Getting started with the Gemini API and Web Apps
Learn how to use the Gemini API and the Google AI JavaScript SDK to prototype generative AI for web apps. Use the Google AI Java Script SDK to make your first generative AI call using the Gemini API in your client-side web application. Explore a sample application and learn how to make multimodal prompts (that combine image and text).
Go back
Introduction to the Gemini API and prompt engineering
Explore Google AI Studio and the capabilities of the Gemini generative AI model. Learn how to design and test the different types of prompts (freeform, structured, and chat), get an API key, and build a simple NodeJS application.
This pathway is useful for further experimentation with Gemini and lays the groundwork for integrating its features into a web application. Optionally, you can also try out the Gemini API using a simple NodeJS web application. Feel free to skip this step and return back to client-side web development in this pathway.
There are additional security considerations for using API keys in mobile and web client applications. Migrate to Vertex AI for Firebase for production use beyond prototyping for client apps.
Try out the Gemini API template on Project IDX
Try out the Gemini API template in Project IDX to quickly get started and experiment with a JavaScript-based web app that uses GenAI. The template contains a fully functioning app for you to quickly prototype with the Gemini API on the web.
Project IDX is an experimental, web-based integrated development environment. It supports a variety of frameworks, including development for both web and cross-platform applications. It is currently available in Public Preview.
The template uses the Vite framework to build a web app that makes multimodal prompts to the Gemini API using the Google AI SDK directly or using LangChain.
To get started, follow the steps to create a new workspace using the "Gemini API" template. Select the "JavaScript Web App" environment and follow the guide to add your Google AI API key and run the application.
Introduction to the Google AI JavaScript SDK
The Google AI JavaScript SDK enables you to build your generative AI integration with the Google AI Gemini API.
Note that calling the Gemini API directly from a client-side web app using the Google AI JavaScript SDK is only recommended for prototyping. For production and enterprise-scale apps, access the Gemini API server-side to keep your API key safe or migrate to Vertex AI for Firebase instead.
To get started with the SDK, set up a project in Google AI Studio, which
includes obtaining an API key for the Gemini API. Next, add the required
dependency for the SDK to your build configuration or import it directly using
@google/generative-ai
. Then, you can initialize the library with
your API key and make your first API call.
Explore the JavaScript sample app
Explore more advanced use cases for the Google AI JavaScript SDK with the sample app on GitHub.
This example app demonstrates three key use cases in more detail: generating text, photo reasoning (using multimodal inputs), and multi-turn conversations (chat). It also shows how to use content streaming to improve response time by displaying partial results.
Follow the steps in the README to get started, which includes configuring your Google AI API Key and providing it to the http server included in this sample app.
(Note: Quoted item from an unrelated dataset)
-- ==== Sys2Proof/Machine/Dispatch.lean ====
section
/-! DEFINITION. One arm for each instruction, calling its meaning. -/

namespace Sys2Proof.Machine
Multimodal prompting using the Google AI Javascript SDK
Multimodal prompts combine different types of media together, such as text, images and audio. For example, you could create prompts that identify objects in an image, extract text from a photo, or reference a picture.
To get started, read this guide about file prompting strategies and multimodal concepts, which includes best practices for designing multimodal prompts.
Next, explore the multimodal capabilities of the Gemini models in Google AI Studio by uploading or selecting a file as part of your prompt.
Learn how to use multimodal inputs using the Google AI JavaScript SDK, find image requirements for prompts for prompts, and explore the multimodal image reasoning demo in the sample app .
For further reading, see the solution Leveraging the Gemini Pro Vision model for image understanding, multimodal prompts and accessibility.
Launch your app and move to production with Vertex AI for Firebase
When you are ready to launch your application in production, transition to Vertex AI for Firebase and its SDK for JavaScript.
When you want to call the Gemini API client-side from your web app, we recommend using Vertex AI for Firebase. It offers enhanced security features for mobile and web apps, including integration with Google Cloud IAM for API authorization and Firebase App Check for integrity verification. It integrates with Google's wider Firebase developer platform (like Cloud Storage and Remote Config), while also giving you access to the tools, workflows and scale offered through Google Cloud. Among other differences, Vertex AI also supports increased request quotas and enterprise features.
Note that using the Google AI JavaScript SDK to call the Gemini API directly from a mobile or web client is only recommended for prototyping and experimentation. Follow this guide to migrate to the Vertex AI for Firebase SDK by updating your package dependencies, imports, and changing how the AI model is initialized.
Vertex AI for Firebase is currently in public preview. Make sure to check the docs for the current release status of the SDKs since the team is committed to making these SDKs generally available as soon as possible!